На пороге появился староста с фонарем; увидя эту сцену, он перекрестился и захныкал:
— Москали реквизировали, а теперь и свои еще тоже реквизируют.
Все двинулись по деревне в сопровождении целой своры собак, все упорнее толпившихся вокруг Балоуна и жадно обнюхивавших его карманы, где он спрятал кусок сала, которое он тоже стащил из кладовки, но из обжорства предательски скрыл от своих товарищей.
Чего это собаки за тобой так увиваются? — спросил его Швейк.
— Они чуют во мне доброго человека, — после долгого размышления ответил Балоун.
Но он не открыл, что придерживает одной рукой в кармане кусок сала и что одна из собак все время норовила схватить зубами эту самую руку…
После обхода халуп для занятия их под квартиры было установлено, что Лисковицы — довольно большая деревня, хотя и в достаточной мере пострадавшая от войны. Правда, она не потерпела ни от пожаров, ни от бомбардировки, потому что обе воюющие стороны каким-то чудом не вовлекли ее в сферу своих непосредственных боевых операций, но зато тут скопилось все население соседних уничтоженных деревень: Хирова, Грабова и Голубли.
В некоторых халупах скучилось в ужасающей тесноте и нужде по восьми семей. Это было их последнее убежище после всех ужасов, которые они пережили в водовороте войны, один ее период уже отбушевал над их головами, словно неудержимые потоки во время половодья.
Часть роты должна была расположиться в маленьком разгромленном винокуренном заводе у самой околицы, где пол-взвода можно было разместить в бродильном отделении. Остальных развели по десять человек по некоторым дворам побогаче, где хозяева отказывались впустить к себе разоренных и обнищавших беженцев из соседних деревень.
Штаб со всеми офицерами, а также старшим писарем Ванеком, офицерскими денщиками, телефонистами, санитарами, кашеварами и Швейком, был расквартирован в доме священника, который тоже до сих пор не принял ни одного беженца из окрестностей, так что свободного места там было довольно.
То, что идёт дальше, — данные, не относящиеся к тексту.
-- ==== Sys2Proof/Proofs/StationCharacters.lean ====
section
/-! CLAIM. The characters of a station line, its hold-off and its SHOW records (R62 to R64, R68, R69, R72). -/

namespace Sys2Proof.Machine

/-! ## Characters (R62 to R64) -/

section
variable {s : State} {n : Fin 6} {c : Byte}

theorem stationChar_begins (h : (s.station n).asm = none) (hc : c = 0xE1#8) :
    s.stationChar n c = s.setStation n { s.station n with asm := some [c], gap := 0 } := by
  simp only [State.stationChar, h]
  exact if_pos hc

theorem stationChar_stray (h : (s.station n).asm = none) (hc : c ≠ 0xE1#8) :
    s.stationChar n c =
      s.setStation n { s.station n with cnt.strays := min ((s.station n).cnt.strays + 1) 4294967295 } := by
  unfold State.stationChar
  dsimp only
  split
  · exact if_neg hc
  · cases h.symm.trans ‹_›

theorem stationChar_kept {l : List Byte} (h : (s.station n).asm = some l) (hl : l.length < 7) :
    s.stationChar n c = s.setStation n { s.station n with asm := some (l ++ [c]), gap := 0 } := by
  have hshort : (l ++ [c]).length < 8 := by
    rw [List.length_append]
    exact Nat.succ_lt_succ hl
  simp only [State.stationChar, h, if_pos hshort]

/-- R64: the seventh character after the start marker completes the record. -/
theorem stationChar_completes {m : Byte} {l : List Byte} (h : (s.station n).asm = some (m :: l)) (hl : l.length = 6) :
    s.stationChar n c = s.arrivalComplete n (l ++ [c]) := by
  have hwhole : ¬ (m :: l ++ [c]).length < 8 := by simp [hl]
  simp only [State.stationChar, h, if_neg hwhole]
  rfl

/-- R62, R64: the characters of a whole record are those of its kind, sequence, code and check. -/
theorem stationChar_record {m kind seq c0 c1 c2 c3 : Byte} (h : (s.station n).asm = some [m, kind, seq, c0, c1, c2, c3]) :
    s.stationChar n c = s.arrivalComplete n (arrivalBytes kind seq
      (c0.toNat * 16777216 + c1.toNat * 65536 + c2.toNat * 256 + c3.toNat) c) := by
  rw [arrivalBytes, b4_num]
  exact stationChar_completes h rfl

theorem recordAbandoned_underAssembly {l : List Byte} (h : (s.station n).asm = some l) :
    s.recordAbandoned n = s.setStation n (s.station n).abandon := by
  simp only [State.recordAbandoned, h]

/-- A command that works on one station alone. -/
theorem setStation_does {i : Instr} {x y : Station} (hi : exec i s = run s (s.setStation n x)) (hy : x = y) :
    Does i s (s.setStation n y) := by
  rw [Does, hi, hy]
  rfl

end

/-! ## Hold-offs and SHOW records (R68, R69, R72) -/

section
variable {x : Station}

theorem Station.holdReached_frees (h : 0 < x.holdOff) (hh : x.held = true) (hq : x.queue = []) :
    x.holdReached = Station.show { x with holdOff := 0, held := false } ⟨.ready, none, false, [], 0⟩ := by
  rw [Station.holdReached, if_pos h]
  exact if_pos (by simp [hh, hq])

theorem Station.holdReached_stays (h : 0 < x.holdOff) (hq : x.queue ≠ []) : x.holdReached = { x with holdOff := 0 } := by
  rw [Station.holdReached, if_pos h]
  exact if_neg (by simp [hq])

/-- R72: the record being sent is counted, and the next begins. -/
theorem Station.showSent_sending {r : Show} (h : x.sending = some r) :
    x.showSent = { x with
      sending := x.out.head?
      out := x.out.tail
      cnt.showSent := min (x.cnt.showSent + 1) 4294967295 } := by
  simp only [Station.showSent, h]
  rfl

end

/-- Settles O33: each character, hold-off and SHOW record by what it finds on the line. -/
theorem stationCharactersAndShows : Obligations.StationCharactersAndShows := by
  refine ⟨fun s n c => ?_, fun s n => ?_, fun x r => ⟨Station.show_free, Station.show_waits, Station.show_dropped⟩⟩
  · intro x on put answer
    refine ⟨fun he => ⟨onLine_disabled rfl he, onLine_disabled rfl he, onLine_disabled rfl he⟩, fun ⟨he, hno⟩ ha hc => ?_,
      fun ⟨he, hno⟩ ha hc => ?_, fun l ⟨he, hno⟩ ha hl => ?_, fun m kind seq c0 c1 c2 c3 ha => ?_, fun ⟨he, hno⟩ => ?_,
      fun l ⟨he, hno⟩ ha => ?_⟩
    · exact onLine_does rfl he (stationChar_begins ha hc) (takesNone_setStation hno rfl)
    · exact onLine_does rfl he (stationChar_stray ha hc) (takesNone_setStation hno rfl)
    · exact onLine_does rfl he (stationChar_kept ha hl) (takesNone_setStation hno rfl)
    · intro code
      have hline : (s.onLine n fun t => t.stationChar n c) =
          s.onLine n fun t => t.arrivalComplete n (arrivalBytes kind seq code c) := by
        rw [State.onLine, State.onLine, stationChar_record ha]
      exact congrArg (run s) hline
    · refine onLine_does rfl he rfl (takesNone_setStation (s := s) hno ?_)
      exact Station.show_queue _ _
    · refine onLine_does rfl he (recordAbandoned_underAssembly ha) (takesNone_setStation hno ?_)
      exact Station.show_queue _ _
  · intro x put
    refine ⟨fun h hh hq => ?_, fun h hq => ?_, fun r hr => ?_⟩
    · exact setStation_does rfl (Station.holdReached_frees h hh hq)
    · exact setStation_does rfl (Station.holdReached_stays h hq)
    · exact setStation_does rfl (Station.showSent_sending hr)

end Sys2Proof.Machine
end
Священник был высокого роста худощавый старик в вылинявшей, засаленной рясе. Он был так скуп, что почти ничего не ел. Отец воспитал в нем страстную ненависть к русским, но она в нем вдруг исчезла, когда русские отступили и появились австрийские войска, которые поели у него всех кур и гусей, оставшихся нетронутыми, пока в его доме стояло несколько косматых забайкальских казаков. Потом, когда в деревню пришли венгерцы и отобрали у него весь мед из ульев, его злоба против австрийской армии выросла еще больше. А теперь он с ненавистью глядел на своих незваных постояльцев, и ему доставляло видимое удовольстви проходить мимо и, пожимая плечами, повторять:
— У меня ничего нет. Я — нищий. У меня вы не найдете ни кусочка хлеба, господа.
Более всех был этим опечален Балоун, который чуть не плакал от жалости. В мозгу его неотступно вертелось смутное представление о некоем поросенке, розовое рыло которого было аппетитно подрумянено и приятно похрустывало на зубax. И вот он сидел в полузабытьи в священниковой кухне, куда от времени до времени заглядывал долговязый молодой парень, служивший у священника и батраком и за кухарку и получивший от него строгое приказание всюду присматривать, чтобы не крали.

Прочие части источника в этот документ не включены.